For the multiplexing part, the principal is: you may only ever have one positive [Or negative, depending on wiring] wire on at any given time, then you turn on all negative [or positive] pins you want, then you go to the next row. rinse and repeat
I'll give you an example:
int p1 = 3;
int p2 = 4;
int n1 = 5;
int n2 = 6;
int P[] = { p1, p2 }; //put into array, so we can loop through them
int N[] = { n1, n2};
void setup()
{
for(int i = 0; i < 2; i++)
{
digitalWrite(P[i], LOW); //write all pins low
digitalWrite(N[i], LOW);
}
}
bool pattern[2][] =
{
{true, false } //this is the pattern, the top-left LED on, top-right off
{false, true } //button-left off, bottom-right on
};
byte r = 0;
void loop()
{
//turn off all positives by making them low
for(int i = 0; i<2; i++)
{
digitalWrite(P[i], LOW);
}
//turn on each row that's on
for(int i = 0; i<2; i++)
{
if(pattern[r][i] == true)
digitalWrite(N[i], LOW); //Low means on for a negative pin
else
digitalWrite(N[i], HIGH); //high is off since for an LED to be on, P has to be HIGH and N has to be low
}
digitalWrite(P[r], HIGH); //turn on this column of LED
delay(10); //let the row stay lit for a small amount of time
r++; //go to next column
if(r >= 2) r = 0; //if we reach last column go to beginning
}
Ok, now the code isn't tested but it should be at least very close. You can easily make it greater [3x3, 4x4, 5x5, etc] by wiring in more LEDs, and changing the 2's in the for loops to 3, 4, or 5.
Also, this is just for one still image. If you want to have an animation, you just need to make the pattern[2][] into a 3D array:
bool pattern[2][2][] =
{
{
{true, false},
{false, true},
},
{
{false, true},
{true, false},
}
};
and then implement a frame byte, and periodically increment the frame [with overflow reset, so it starts over from the beginnning.
Note: this code is just an example for you to hopefully understand how multiplexing works, and give you a starting point. This would be much better to put the loop() part into a Timer1 interrupt, and run it at regular intervals, while you can handle the frame increment logic and do other stuff in loop().
Also! there is more to it than just wiring this straight to the Arduino's pins. Let me explain current sourcing vs current sinking. You can use all IO pins as a voltage source or voltage sink. Let's say you put pin 2 HIGH, and pin 3 LOW. Connect a load to pin 2 and 3, and there is 5V going to it.

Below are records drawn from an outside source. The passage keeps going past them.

/-- Guard code 0b1111 is never legal (R30). -/
def Guard.ok (g : Guard) : Bool := !(g.inv && g.pred == 7)

/-- A source field with its trap, zero-literal and keep settings (R34, R35). -/
def srcOk (u : Use) (f : BitVec 9) (e z k : Bool) : Bool :=
  match u with
  | .none  => f == 0 && !e && !z && !k
  | .reg _ => !z || (f == 0 && !e && !k)
  | .pred  => decide (f.toNat < 8) && !e && !z && !k
  | .ctl   => !e && !z && !k

/-- A destination field (R32, R35). -/
def dstOk (u : Use) (f : BitVec 9) : Bool :=
  match u with
  | .none => f == 0
  | .pred => decide (f.toNat < 8)
  | _     => true

/-- The registers a field names. -/
def regsOf (u : Use) (f : BitVec 9) (z : Bool) : List (Nat × Nat) :=
  match u with
  | .reg n => if z then [] else [(f.toNat, n)]
  | _      => []

/-- A control field below a limit (R153). -/
def ctlBelow (f : BitVec 9) (n : Nat) : Bool := decide (f.toNat < n)

/-- The 64-bit special registers (R104). -/
def sreg64 (k : Nat) : Bool := [0x020, 0x101, 0x103].contains k

/-- The indices of R104's table. -/
def sregKnown (k : Nat) : Bool :=
  [0x000, 0x001, 0x002, 0x003, 0x004, 0x008, 0x009, 0x00A, 0x00C, 0x00D, 0x00E, 0x010, 0x011, 0x012, 0x013, 0x020,
   0x021, 0x030, 0x031, 0x032, 0x033, 0x034, 0x035, 0x100, 0x101, 0x102, 0x103].contains k

/-- The 64-bit registers of R312, the queue field QBASE of R298 among them. -/
def csr64 (k : Nat) : Bool :=
  (0x12 ≤ k && k ≤ 0x17) || k == 0x1B || k == 0x1C || (0x20 ≤ k && k ≤ 0x23) ||
  (0x100 ≤ k && k < 0x140 && k % 8 == 0) || k == 0x300 || (0x10000 ≤ k && k < 0x10000 + 8192 && k % 8 == 0)

/-- The indices of R312's table. -/
def csrKnown (k : Nat) : Bool :=
  k < 3 || (0x10 ≤ k && k ≤ 0x1C) || (0x20 ≤ k && k ≤ 0x23) || (0x100 ≤ k && k < 0x140 && k % 8 < 6) ||
  (0x200 ≤ k && k ≤ 0x204) || (0x300 ≤ k && k ≤ 0x303) || (0x800 ≤ k && k < 0x820) ||
  (0x10000 ≤ k && k < 0x10000 + 8192 && k % 8 < 5)

def FmtR.info (o : FmtR) (cls opc : Nat) (mods : List Nat) (d a b c : Use) (last extra ok5 : Bool) : WordInfo :=
  { cls := cls, opc := opc, g := o.g, last := last, ok5 := ok5
    ok4 := o.g.ok && mods.contains o.mod.toNat && dstOk d o.d && srcOk a o.a o.ea o.za (o.keep == 1) &&
      srcOk b o.b o.eb o.zb (o.keep == 2) && srcOk c o.c o.ec o.zc (o.keep == 3) && extra
    regs := regsOf d o.d false ++ regsOf a o.a o.za ++ regsOf b o.b o.zb ++ regsOf c o.c o.zc }

/-- `ew` allows a trap-on-empty bit that acts on a w register (MOVW, R102). -/
def FmtI.info (o : FmtI) (cls opc : Nat) (mods : List Nat) (d a : Use) (ew extra ok5 : Bool) : WordInfo :=
  { cls := cls, opc := opc, g := o.g, last := false, ok5 := ok5
    ok4 := o.g.ok && mods.contains o.mod.toNat && dstOk d o.d && srcOk a o.a (o.ea && !ew) o.za o.ka && extra
    regs := regsOf d o.d false ++ regsOf a o.a o.za }

def FmtK.info (o : FmtK) (cls opc : Nat) : WordInfo :=
  { cls := cls, opc := opc, g := o.g, last := false, ok5 := true, ok4 := o.g.ok && o.mod == 0
    regs := [(o.d.toNat, 1)] }

/-- `preds` for PGATE, whose fields name predicates (R108). -/
def FmtL.info (o : FmtL) (cls opc : Nat) (preds : Bool) : WordInfo :=
  let u := if preds then Use.pred else .reg 1
  { cls := cls, opc := opc, g := o.g, last := false, ok5 := true
    ok4 := o.g.ok && dstOk u o.d && dstOk u o.a && dstOk u o.b && dstOk u o.c
    regs := regsOf u o.d false ++ regsOf u o.a false ++ regsOf u o.b false ++ regsOf u o.c false }

/-- The conversion codes and mods of R125: types 0-6, source other than destination, nosat for E4M3 and E5M2 only. -/
def convOk (conv : BitVec 9) (mod : BitVec 3) : Bool :=
  let dst := conv.toNat % 16
  let src := conv.toNat / 16 % 16
  let nosat := conv.getLsbD 8
  decide (dst < 7) && decide (src < 7) && src != dst && (!nosat || dst == 3 || dst == 4) &&
    (if 5 ≤ src && 5 ≤ dst then mod == 0
     else decide (mod.toNat < 4) || (mod == 4 && 1 ≤ dst && dst ≤ 4 && src < 5))

def FmtV.info (o : FmtV) (cls opc : Nat) : WordInfo :=
  { cls := cls, opc := opc, g := o.g, last := false, ok5 := true
    ok4 := o.g.ok && srcOk (.reg 1) o.a o.ea o.za o.keep && convOk o.conv o.mod
    regs := [(o.d.toNat, 1)] ++ regsOf (.reg 1) o.a o.za }

/-- What a format B word holds (R43). -/
inductive BUse where
  | target
  | bare
  | code
deriving DecidableEq, Repr

def FmtB.info (o : FmtB) (cls opc : Nat) (u : BUse) : WordInfo :=
  { cls := cls, opc := opc, g := o.g, last := true, ok5 := true
    ok4 := o.g.ok && (match u with
      | .target => o.ind || (o.a == 0 && o.off.toNat % 8 == 0)
      | .bare   => !o.ind && o.a == 0 && o.off == 0
      | .code   => !o.ind && o.a == 0 && decide (o.off.toNat < 65536))
    regs := if o.ind then [(o.a.toNat, 1)] else [] }

/-- The registers a memory word's data takes (R44, R163). -/
def FmtM.nregs (o : FmtM) : Nat := if o.size == 3 then 2 else if o.size == 4 then 4 else 1

def FmtM.info (o : FmtM) (cls opc maxSize : Nat) : WordInfo :=
  { cls := cls, opc := opc, g := o.g, last := false, ok5 := true
    ok4 := o.g.ok && decide (o.size.toNat ≤ maxSize) && srcOk (.reg 1) o.a o.ea o.za o.ka
    regs := [(o.d.toNat, o.nregs)] ++ regsOf (.reg 1) o.a o.za }

/-- The four words of format A (R190, R196, R198). -/
inductive AUse where
  | atom
  | red
  | waitv
  | note
deriving DecidableEq, Repr

/-- Whether a format A word uses its c field: cas, and WAITV.tmo (R190, R196). -/
def FmtA.usesC (o : FmtA) (u : AUse) : Bool :=
  match u with
  | .atom  => o.op == 9
  | .red   => o.op == 9
  | .waitv => decide (8 ≤ o.op.toNat)
  | .note  => false

def FmtA.info (o : FmtA) (cls opc : Nat) (u : AUse) : WordInfo :=
  { cls := cls, opc := opc, g := o.g, last := o.pub || o.ref, ok5 := true
    ok4 := o.g.ok && decide (o.space.toNat < 3) && (o.usesC u || o.c == 0) && (match u with
      | .atom  => decide (o.op.toNat ≤ 13)
      | .red   => decide (o.op.toNat ≤ 13) && o.d == 0
      | .waitv => o.op == 0 || decide (8 ≤ o.op.toNat)
      | .note  => decide (o.op.toNat < 2) && !o.ref && o.d == 0 && o.b == 0)
    regs := [(o.a.toNat, if o.space == 2 then 2 else 1)] ++ (if u == .note then [] else [(o.b.toNat, 1)]) ++
      (if o.usesC u then [(o.c.toNat, 1)] else []) ++ (if u == .atom || u == .waitv then [(o.d.toNat, 1)] else []) }

def FmtC.info (o : FmtC) (opc : Nat) (mods : List Nat) (last extra : Bool) (regs : List (Nat × Nat)) (ok5 : Bool) :
    WordInfo :=
  { cls := 3, opc := opc, g := o.g, last := last, ok5 := ok5, regs := regs
    ok4 := o.g.ok && mods.contains o.mod.toNat && extra }

def FmtT.info (o : FmtT) (opc : Nat) (mods last extra : Bool) (regs : List (Nat × Nat)) (ok5 : Bool) : WordInfo :=
  { cls := 4, opc := opc, g := o.g, last := last, ok5 := ok5, regs := regs, ok4 := o.g.ok && mods && extra }

def FmtS.info (o : FmtS) (opc : Nat) (mods : List Nat) (last extra : Bool) (regs : List (Nat × Nat)) (ok5 : Bool) :
    WordInfo :=
  { cls := 5, opc := opc, g := o.g, last := last, ok5 := ok5, regs := regs
    ok4 := o.g.ok && mods.contains o.mod.toNat && extra }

The arduino's absolute max before damage starts happening is 40mA per pin. Sinking [pin is +], or sourcing [pin is -]. So you can easily source 1 LED on each pin, so you can connect each Positive column pin to 1 respective arduino pin. [Remember, only 1 LED will be on per resistor since you only turn one
You cannot, however, sink the current for more than 40mA on a pin. So if you had 15mA per LED, you can sink 2 LEDs on the same pin [2 LEDs have the cathode going to the same arduino pin, and each anode going to different arduino pins--30mA], but you cannot do 3 [45mA].
So, at this point you need to take each N1, N2, N3 etc. pin, and wire that to a NPN transistor or n-channel MOSFET. That way, you can control the ground of say 5 LEDs with 1 arduino pin.
I hope that I haven't made it too complicated, and let me know if you don't understand any part of this and I'll try to elaborate.